Pro tip: for short walls, you can install the longer part of your crown along the ceiling rather than on the wall, which is the traditional method. This will give the illusion of taller ceilings:

And for the love of all things holy, please don’t install rope lights behind your crown moulding. This will automatically make your brand spankin’ new moulding look like it was installed in 2005.

Also, it’s hideous.

Baseboards are the next place we can upgrade from tract-home style. There are gobs of tutorials on Pinterest on how to cheat taller baseboards.

To do this, you install a thin rail above your existing baseboard and paint the wall between the two the same color as your baseboard. Not the best method, in my opinion, since you’ll still be able to see the texture of your walls. If you want a professional look, you’ll need to hire a contractor to install new baseboards for you.

Styles range from contemporary and sleek to traditional and curvy:

Next up: chair rails & wainscoting. These additions work best in formal areas like dining rooms and libraries, but they can also give some character to smaller spaces like stairwells and hallways. Again, there are a lot of Pinterest tutorials on the subject, but this is not an area I would trust myself to DIY if I wanted it to look good.

Door frames may be an unexpected upgrade suggestion to you. I like updating door frames inside a special room like a library or master suite. It adds a bit more glamour and sophistication. This works for window frames too. The best part is that you don’t have to redo the entire house- just one room at a time. Just look at the before/after below for proof of the degree of transformation.

Similar to door frames, room transitions can give your home a big character boost. Most homes built since the 2000s have open floorplans, so installing trim around room transitions is a great way to customize your home without losing the open feeling.

Ceiling beams can look fabulous, provided you have the right style home for them. Ceiling beams typically go with rustic country, farmhouse, cabin, craftsman, industrial and cottage homes.

Be very careful when deciding whether to install these in your home, because they can overwhelm a room quickly. You don’t want it to look like this:

If you can’t tell what’s wrong with this image, the biggest problem is that the rustic style of the beams doesn’t match the ornate cabinetry. Also, the beams take attention away from the pendants and the beautiful detailing around the glass cabinets.
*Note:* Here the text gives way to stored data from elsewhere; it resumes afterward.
/-- What a command does that answers a next state: it raises an error, in the state without the record too, or keeps
the record in both. -/
theorem exec_raised_or_sameRecord {i : Instr} {s t : State} (hexec : exec i s = .next t) (hclrerr : i ≠ .clrerr)
    (hsreset : i ≠ .sreset) : ∃ u, exec i (withoutRecord s) = .next u
      ∧ ((∃ e info, MayRaise i e info ∧ t = s.raise i.opcode e info ∧ u = (withoutRecord s).raise i.opcode e info)
        ∨ (s.regs.SameRecord t.regs ∧ (withoutRecord s).regs.SameRecord u.regs)) := by
  have hsame := exec_sameOutcome i s hclrerr hsreset
  rw [hexec] at hsame
  generalize exec i (withoutRecord s) = answer at hsame ⊢
  cases hsame with
  | raised h => exact ⟨_, rfl, .inl ⟨_, _, h, rfl, rfl⟩⟩
  | done ht hu => exact ⟨_, rfl, .inr ⟨ht, hu⟩⟩

theorem ne_noError_of_mem_errorsOf {i : Instr} {e : ErrCode} (h : e ∈ errorsOf i) : e ≠ .noError := by
  rintro rfl
  exact noError_notMem_errorsOf i h

/-- The first error is recorded whole (R207). -/
theorem raise_regs_of_noError {s : State} (h : s.regs.errCode = .noError) (op : Byte) (e : ErrCode) (info : Byte) :
    (s.raise op e info).regs = { s.regs with errCode := e, errOp := op, errInfo := info } := recordError_first h ..

/-! ## The two statements -/

/-- Settles O16: both runs raise the same error or both keep their record, and `raise` changes ERR alone. -/
theorem anErrorChangesNothingButErr : Obligations.AnErrorChangesNothingButErr := by
  refine ⟨fun i s t hexec hclrerr hsreset => ?_,
    fun s c rest e hport he => ⟨_, step_of_decode_error hport he, raise_raised ..⟩⟩
  obtain ⟨u, hu, ⟨e, info, ⟨hmem, -, hinfo⟩, rfl, rfl⟩ | ⟨hsame, hcode, -, hinfo, -⟩⟩ :=
    exec_raised_or_sameRecord hexec hclrerr hsreset
  · refine ⟨_, hu, ?_⟩
    rw [raise_regs_of_noError (s := withoutRecord s) rfl]
    exact ⟨fun hno => absurd hno (ne_noError_of_mem_errorsOf hmem), fun _ => raise_raised .., hinfo⟩
  · exact ⟨u, hu, fun _ => hsame, fun hne => absurd hcode hne, fun _ => hinfo⟩

/-- R200 names a command in the column of every error it may raise. -/
theorem opcode_mem_raisersOf {i : Instr} {e : ErrCode} (h : e ∈ errorsOf i) : i.opcode.toNat ∈ raisersOf e := by
  revert e
  cases i <;> simp [errorsOf, raisersOf, Instr.opcode]

/-- Settles O17: CLRERR and SRESET leave no error; of the other commands one that raises an error is in its column. -/
theorem errorsComeFromTheirCommands : Obligations.ErrorsComeFromTheirCommands := by
  intro i s t hexec hempty hne
  obtain ⟨hclrerr, hsreset⟩ : i ≠ .clrerr ∧ i ≠ .sreset := by
    constructor <;> rintro rfl <;> obtain rfl := Host.Outcome.next.inj hexec <;> exact hne rfl
  obtain ⟨-, -, ⟨e, info, ⟨hmem, hnumber, hinfo⟩, rfl, -⟩ | ⟨⟨hcode, -⟩, -⟩⟩ :=
    exec_raised_or_sameRecord hexec hclrerr hsreset
  · rw [raise_regs_of_noError hempty]
    exact ⟨opcode_mem_raisersOf hmem, rfl, hnumber, hinfo⟩
  · exact absurd (hcode.trans hempty) hne

end Sys2Proof.Machine

/-! Power-on reset (70_reset_and_hazards.md R220), the commands that wait for SETUP (R222), and what each collaborator
may do to the block (R230). -/

namespace Sys2Proof.Machine

open Sys2Proof.Spec

/-! ## Power-on reset (R220) -/

@[simp] theorem powerOn_mem (p : Params) (sp : Space) : (State.powerOn p).mem sp = [] := by cases sp <;> rfl

/-- No byte is written yet, so every byte reads as the draw (20_memory.md R76). -/
theorem powerOn_readByte (p : Params) (sp : Space) (a : Nat) :
    (State.powerOn p).readByte sp a = Config.memInit sp a := by
  rw [State.readByte, powerOn_mem, Memory.get, Option.getD_none]

theorem poweredOn_powerOn (p : Params) : PoweredOn (State.powerOn p) :=
  ⟨reset_read, rfl, rfl, rfl, rfl, powerOn_readByte p, rfl⟩

/-- Settles O1: power-on leaves the reset registers and no written byte, whatever the parameters. -/
theorem resetRegistersAreZero : Obligations.ResetRegistersAreZero :=
  ⟨fun p => ⟨poweredOn_powerOn p, rfl⟩, poweredOn_powerOn Config.params, Config.params_wf⟩

/-- A memory with no written byte is in canonical form and inside its space. -/
theorem MemOk.empty (p : Params) (sp : Space) : MemOk p sp [] := ⟨.nil, nofun⟩

theorem powerOn_inv {p : Params} (hp : p.wf = true) : (State.powerOn p).Inv :=
  inv_of_memory_and_regs hp (fun sp => by rw [powerOn_mem]; exact .empty p sp) (.reset p)

/-- An unconfigured block has no constant header yet. -/
theorem powerOn_constantHeader (p : Params) : (State.powerOn p).ConstantHeader := nofun

/-- Settles O9: the empty memories and the reset registers meet the invariant, and nothing is configured. -/
theorem resetMeetsTheInvariant : Obligations.ResetMeetsTheInvariant :=
  ⟨fun p hp => ⟨powerOn_inv hp, powerOn_constantHeader p⟩, powerOn_inv Config.params_wf,
    powerOn_constantHeader Config.params⟩

/-! ## Before SETUP (R222) -/

/-- Settles O20: the codec, FHDR and MPKT check CONFIGURED first; FPAY, FMETA and FDONE find FSTATE = NEW. -/
theorem codecAndFramerWaitForSetup : Obligations.CodecAndFramerWaitForSetup := by
  intro s h hconf
  have hnew : s.regs.fstate = .new := (h.unconfigured hconf).1
  exact ⟨fun c v => (qsampleAnswersOneSample s c v h).1 hconf, (quantWritesTheQuantizedFrame s h).1 hconf,
    (packWritesTheBitstream s h).1 hconf, (qpackWritesTheBitstream s h).1 hconf,
    fun hi ts => (fhdrBeginsAPacket s hi ts).1 hconf, raises_fpay (by simp [hnew]), raises_fmeta (by simp [hnew]),
    raises_fdone (by simp [hnew]), raises_mpkt (.inl hconf)⟩

/-! ## What a command may change

The two rules over all commands, by the columns of 10_state.md R42 and 20_memory.md R60, as predicates on the command. -/

/-- The registers other than ERR that a command may change (10_state.md R42). -/
def MayChangeReg (i : Instr) (g : Reg) : Prop :=
  i = .sreset ∨ (∃ r v, i = .wrreg r v ∧ regOf r = some g) ∨ i.opcode.toNat ∈ writersOf g

/-- The bytes that a command may change (20_memory.md R60). -/
def MayChangeByte (i : Instr) (sp : Space) (a : Nat) : Prop :=
  i.opcode.toNat ∈ memoryWritersOf sp ∧ ∀ sp' a' v, i = .wrmem sp' a' v → sp' = sp ∧ a'.toNat = a

theorem read_of_not_mayChangeReg {i : Instr} {s t : State} {g : Reg} (hexec : exec i s = .next t) (herr : g ≠ .err)
    (h : ¬ MayChangeReg i g) : t.regs.read g = s.regs.read g :=
  not_not.mp (mt (registersChangeOnlyByTheirWriters i s t g hexec herr) h)

theorem readByte_of_not_mayChangeByte {i : Instr} {s t : State} {sp : Space} {a : Nat} (hexec : exec i s = .next t)
    (h : ¬ MayChangeByte i sp a) : t.readByte sp a = s.readByte sp a :=
  not_not.mp (mt (memoriesChangeOnlyByTheirWriters i s t sp a hexec) h)

/-- WRMEM changes no register but ERR. -/
theorem not_mayChangeReg_wrmem (sp : Space) (a v : Word) (g : Reg) : ¬ MayChangeReg (.wrmem sp a v) g := by
  cases g <;> simp [MayChangeReg, writersOf, Instr.opcode]

/-- RDMEM changes no register but ERR. -/
theorem not_mayChangeReg_rdmem (sp : Space) (a : Word) (g : Reg) : ¬ MayChangeReg (.rdmem sp a) g := by
  cases g <;> simp [MayChangeReg, writersOf, Instr.opcode]

/-- WRREG changes the register its index names. -/
theorem regOf_of_mayChangeReg_wrreg {r v : Word} {g : Reg} (h : MayChangeReg (.wrreg r v) g) : regOf r = some g := by
  have hcol : (Instr.wrreg r v).opcode.toNat ∉ writersOf g := by cases g <;> simp [writersOf, Instr.opcode]
  obtain h | ⟨_, _, hi, hr⟩ | h := h
  · cases h
  · cases hi
    exact hr
  · exact absurd h hcol

/-- WRMEM changes the byte it addresses. -/
theorem addressed_of_mayChangeByte_wrmem {sp sp' : Space} {a v : Word} {a' : Nat}
    (h : MayChangeByte (.wrmem sp a v) sp' a') : sp = sp' ∧ a.toNat = a' := h.2 sp a v rfl

theorem not_mayChangeByte_rdmem (sp : Space) (a : Word) (sp' : Space) (a' : Nat) :
    ¬ MayChangeByte (.rdmem sp a) sp' a' := by
  cases sp' <;> simp [MayChangeByte, memoryWritersOf, Instr.opcode]

theorem not_mayChangeByte_wrreg (r v : Word) (sp : Space) (a : Nat) : ¬ MayChangeByte (.wrreg r v) sp a := by
  cases sp <;> simp [MayChangeByte, memoryWritersOf, Instr.opcode]

theorem not_mayChangeByte_sreset (sp : Space) (a : Nat) : ¬ MayChangeByte .sreset sp a := by
  cases sp <;> simp [MayChangeByte, memoryWritersOf, Instr.opcode]

/-- SETUP writes the two arenas only. -/
theorem arena_of_mayChangeByte_setup {sp : Space} {a : Nat} (h : MayChangeByte .setup sp a) : sp = .pa ∨ sp = .ma := by
  cases sp <;> simp [MayChangeByte, memoryWritersOf, Instr.opcode] at h ⊢

/-! ## Collaborators (R230) -/

/-- Whatever the command may change lies in the part given by `bytes` and `regs`. -/
def StaysIn (i : Instr) (bytes : Space → Nat → Prop) (regs : Reg → Prop) : Prop :=
  (∀ sp a, MayChangeByte i sp a → bytes sp a) ∧ ∀ g, MayChangeReg i g → regs g

section Parts

variable {bytes : Space → Nat → Prop} {regs : Reg → Prop}

theorem staysIn_rdmem (sp : Space) (a : Word) : StaysIn (.rdmem sp a) bytes regs :=
  ⟨fun _ _ h => (not_mayChangeByte_rdmem _ _ _ _ h).elim, fun _ h => (not_mayChangeReg_rdmem _ _ _ h).elim⟩

/-- Reading the bitstream changes nothing. -/
theorem staysIn_of_readBitstream {s : State} {i : Instr} (h : readBitstream s i = true) : StaysIn i bytes regs := by
  cases i with
  | rdmem sp a => exact staysIn_rdmem sp a
  | _ => cases h

/-- Reading a packet changes nothing. -/
theorem staysIn_of_readPacket {s : State} {i : Instr} (h : readPacket s i = true) : StaysIn i bytes regs := by
  cases i with
  | rdmem sp a => exact staysIn_rdmem sp a
  | _ => cases h

theorem staysIn_wrmem {sp : Space} {a : Word} (v : Word) (hbyte : bytes sp a.toNat) :
    StaysIn (.wrmem sp a v) bytes regs := by
  refine ⟨fun sp' a' h => ?_, fun _ h => (not_mayChangeReg_wrmem _ _ _ _ h).elim⟩
  obtain ⟨rfl, rfl⟩ := addressed_of_mayChangeByte_wrmem h
  exact hbyte

theorem staysIn_wrreg {r : Word} (v : Word) (hreg : ∀ g, regOf r = some g → regs g) :
    StaysIn (.wrreg r v) bytes regs :=
  ⟨fun _ _ h => (not_mayChangeByte_wrreg _ _ _ _ h).elim, fun g h => hreg g (regOf_of_mayChangeReg_wrreg h)⟩

end Parts

/-- A supplier of CB stores to CB and changes CLEN and CVALID. -/
theorem staysIn_of_supplyPayload {i : Instr} (h : supplyPayload i = true) :
    StaysIn i (fun sp _ => sp = .cb) (fun g => g = .clen ∨ g = .cvalid) := by
  cases i with
  | wrmem sp a v => exact staysIn_wrmem v (of_decide_eq_true h)
  | wrreg r v =>
    have hr : regOf r = some .clen ∨ regOf r = some .cvalid := by simpa [supplyPayload] using h
    exact staysIn_wrreg v fun g hg => by simpa [hg] using hr
  | _ => cases h
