/-- The queue after the fence markers that may pass have passed, with their tags, older first (R150). -/
def passableFences : List QueueEntry → List QueueEntry × List Tag
  | .item ix true :: rest => let p := passableFences rest; (.item ix true :: p.1, p.2)
  | .fence t :: rest => let p := passableFences rest; (p.1, t :: p.2)
  | q => (q, [])

/-- Passes the fence markers of a stream that have no unreleased entry ahead of them (R150). -/
def passFences (st : Stream) (s : State) : State :=
  let p := passableFences s.rel.queues[st]
  pushNotices (p.2.map (fun t => eventNotice .fencePassed .done t [byteOf st.val]))
    { s with rel := { s.rel with queues := s.rel.queues.set st p.1 } }

/-- The CODED slots held by faces of an item go to SCRUBBING in face-list order, and the faces cease to hold them (R53). -/
def scrubCodedSlots (ix : ItemIx) (s : State) : State :=
  match itemAt s ix with
  | none => s
  | some r =>
    let coded := fun (f : FaceRecord) => f.slot.filter (fun k => s.fmc.slots[k] = .coded)
    let s := (r.faces.filterMap coded).foldl (fun s k => toScrub k s) s
    modItem ix (fun r => { r with faces := r.faces.map (fun f => if (coded f).isSome then { f with slot := none } else f) }) s

/-- The completion of a release, at the grant of its final ITEM RESULT. A parity error in the Release Engine's read of the
item record latches TABLE_PARITY instead (R148, R161, R204). -/
def completeRelease (parity : Option ParityRead) (ix : ItemIx) (s : State) : State :=
  match itemAt s ix with
  | none => { s with rel := { s.rel with release := none } }
  | some r =>
    if parity = some .release then latch .tableParity s
    else
      let q := s.rel.queues[r.stream].map (fun e => if e = .item ix false then .item ix true else e)
      let s := { s with rel := { s.rel with queues := s.rel.queues.set r.stream q, release := none } }
      relTry parity (passFences r.stream (tryFree ix (scrubCodedSlots ix s)))

/-- After the grant of a record that is not the last: the next record of the release is composed and offered (R155). -/
def offerNext (parity : Option ParityRead) (x : Release) (s : State) : State :=
  match x.rest with
  | [] => s
  | c :: rest =>
    if parity = some .release then latch .tableParity s
    else
      { s with rel := { s.rel with
          release := some { item := x.item, current := c, offered := composeRecord s x.item c, rest := rest } } }

/-! ## Decisions -/

/-- The Release Engine reads an item record and decides the item where it is CLOSED and its faces are all FINAL. A parity error
in that read latches TABLE_PARITY instead (R143, R144, R148, R204). DESIGN CHOICE (log entry 4): it makes this read each time a
face settles or the item is closed, also where no decision follows, the item being OPEN or another face not FINAL. -/
def decideItem (parity : Option ParityRead) (ix : ItemIx) (s : State) : State :=
  match itemAt s ix with
  | none => s
  | some r =>
    if parity = some .release then latch .tableParity s
    else if r.state = .closed ∧ r.faces.all (fun f => f.state = .final) then
      modItem ix (fun r => { r with state := .decided, outcome := some (itemOutcome r) }) s
    else s
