/-- ITEM_CANCEL (R3, R4, R6, R41). -/
def execItemCancel (stream : Stream) (rec : Carried) (parity : Option ParityRead) (s : State) :
    Host.Outcome State Fault Refusal :=
  let r : Record := { kind := 0x14, target := byteOf stream.val, body := rec }
  .next <| recordArrives r
    (rawDestination r stream (fun s =>
      if payloadFaulty rec 0 then countPayloadFault s
      else withOpenItem stream parity (fun ix s => abortItem stream ix .cancelled .idle parity s) s)) s

/-- STALL_EXPIRY: a running stall timer expires and the open item is aborted with outcome STALLED, the context going to
DISCARD. A stopped timer does not expire (R42, R43). -/
def execStallExpiry (stream : Stream) (parity : Option ParityRead) (s : State) : Host.Outcome State Fault Refusal :=
  .next <|
    let c := s.stk.contexts[stream]
    if s.flm.part = .operating ∧ c.timer.isSome then
      if parity = some .context then latch .tableParity s
      else
        match c.item with
        | none => s
        | some ix =>
          if parity = some .record then latch .tableParity s
          else abortItem stream ix .stalled .discard parity s
    else s

end Sys2Proof.Machine
end

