/-- CNV_GREY_ROW. The row's words are read; each sample of an uncorrectable one is 255, and MEMORY_FAULT is set unless the abandon mark
is; the reads count, and the one that brings the tally to 16 latches MEMORY_LIMIT (R46, R47, R85, R97). An attempt that goes on moves to the
next row: background, window, counts and coder follow, and the whole words the coder issued are in the coded area, every other byte of face
memory staying. An attempt that stops OVER writes its measurements; below the last, the next one is set up as nextAttempt says; the last settles
the face WITHHELD_OVER, its slot to be wiped, which may decide its item (R52, R83, R84, R86 to R92, R112, R113, R116, R121, R124, R143). At a row
boundary with the abandon mark set the engine stops as engineStopped says (R26, R95, R128, R185). The engine, idle then, takes the head of the ready queue, as
LastRowMakesFaceReady says of cnvTake, and after a settling the Release Engine, if idle, chooses, as SegmentComposed says of relTry (R51, R82, R93,
R153). With the engine idle, late results of discarded reads count alone (R97). How reports name words, the set-up of the next attempt in the same step, which words are read after a
latch, what late results are and the window are the model's choices (log entries 3, 14, 17, 30, 32). -/
def Obligations.GreyRowConverted : Prop :=
  (∀ (s : State) (w : Work) (reads : List ReadResult), s.cnv = some w → w.phase = .rows ∨ w.phase = .boundary →
    s.fmc.slots[w.slot] = .converting → w.nextRow < w.height → MemoryCanonical s →
    let base := greyBase w.slot + w.nextRow * 2560
    let words := (w.width + 7) / 8
    let found := wordsFound s.fmc.mem (base / 8) words reads
    let bad := found.count .uncorrectable
    let last := w.nextRow + 1 = w.height
    (16 ≤ s.fmc.tally.toNat + bad → s.fmc.tally.toNat < 16 → reads.length = words → s.flm.part = .operating →
      s.flm.latch = none → s.elu.link ≠ .between →
      ∃ t, exec (.cnvGreyRow reads none) s = .next t ∧ t.flm = { part := .bypass, latch := some .memoryLimit } ∧ NoWork t ∧
        t.fmc.tally = satAdd s.fmc.tally bad ∧ t.fmc.uncorrectable = satAdd s.fmc.uncorrectable bad ∧
        t.fmc.corrected = satAdd s.fmc.corrected (found.count .corrected)) ∧
    (bad = 0 ∨ s.fmc.tally.toNat + bad < 16 →
      let row := taken s.fmc.mem base w.width 255 found
      let read : State :=
        if 0 < bad ∧ w.abandonMark = false then
          modFace w.item w.face (fun f => { f with flags := f.flags ||| flagMemoryFault }) (readFrom (base / 8) found s)
        else readFrom (base / 8) found s
      let pixels := thresholdRow w.k w.params.tmin w.params.tmax w.background row
      let x := releaseRows (slotEntries s.dru w.params.codeSlot) w (releasedRows w.l w.height w.nextRow w.window pixels)
      let bytes := x.run.words.flatten
      let ended := measured w x.black x.run.coder.bytes
      8 * w.coder.wordsWritten + bytes.length ≤ 131072 →
      ∃ t, exec (.cnvGreyRow reads none) s = .next t ∧
        Wrote read.fmc.mem t.fmc.mem (codedBase w.slot + 8 * w.coder.wordsWritten) bytes ∧
        (x.run.stopped = false → w.abandonMark = false ∨ last →
          t = { read with
            fmc := { read.fmc with mem := t.fmc.mem }
            cnv := some { w with
              nextRow := w.nextRow + 1, background := nextBackgroundLine w.params.guardBand w.background row,
              window := (pixels :: w.window).take 2, released := x.released, black := x.black, coder := x.run.coder,
              phase := if w.nextRow + 1 = w.height then .lastWord else .rows } }) ∧
        (x.run.stopped = true → w.abandonMark = false → w.attempt + 1 < w.params.maxAttempts →
          t = { modFace w.item w.face ended read with
            fmc := { read.fmc with mem := t.fmc.mem }
            cnv := some (nextAttempt w) }) ∧
        ∀ r : ItemRecord, read.stk.items[w.item] = some r →
          (∀ f : FaceRecord, r.faces[w.face]? = some f → x.run.stopped = true → w.abandonMark = false →
            w.params.maxAttempts ≤ w.attempt + 1 →
            let withheld := { ended f with state := .final, disposition := some .withheldOver, slot := none }
            t = relTry none (cnvTake none
              { wipeLater w.slot (putItem w.item (decidedIf { r with faces := r.faces.set w.face withheld }) read) with
                fmc := { (wipeLater w.slot read).fmc with mem := t.fmc.mem }
                cnv := none })) ∧
          (w.abandonMark = true → x.run.stopped = true ∨ ¬ last →
            t = cnvTake none (engineStopped w r { read with fmc := { read.fmc with mem := t.fmc.mem } })))) ∧
  ∀ (s : State) (reads : List ReadResult), s.cnv = none →
    (s.flm.part = .operating ∧ s.fmc.tally.toNat + reads.count .uncorrectable < 16) ∨
      (s.flm.part = .bypass ∧ s.flm.latch ≠ none) →
    exec (.cnvGreyRow reads none) s = .next { s with fmc := counted reads s.fmc }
With interior design, less is usually more.

Last, but certainly not least, is painting. This is the most cost-efficient method of updating your home’s millwork.

My favorite, of course, is black.

To. Die. For.

But something can also be said for these gorgeous colors!

So, what do you think? Does your home need upgraded baseboards? Maybe you want to install some crown moulding and wainscoting in your formal dining room. Would you dare to paint your door frame pink?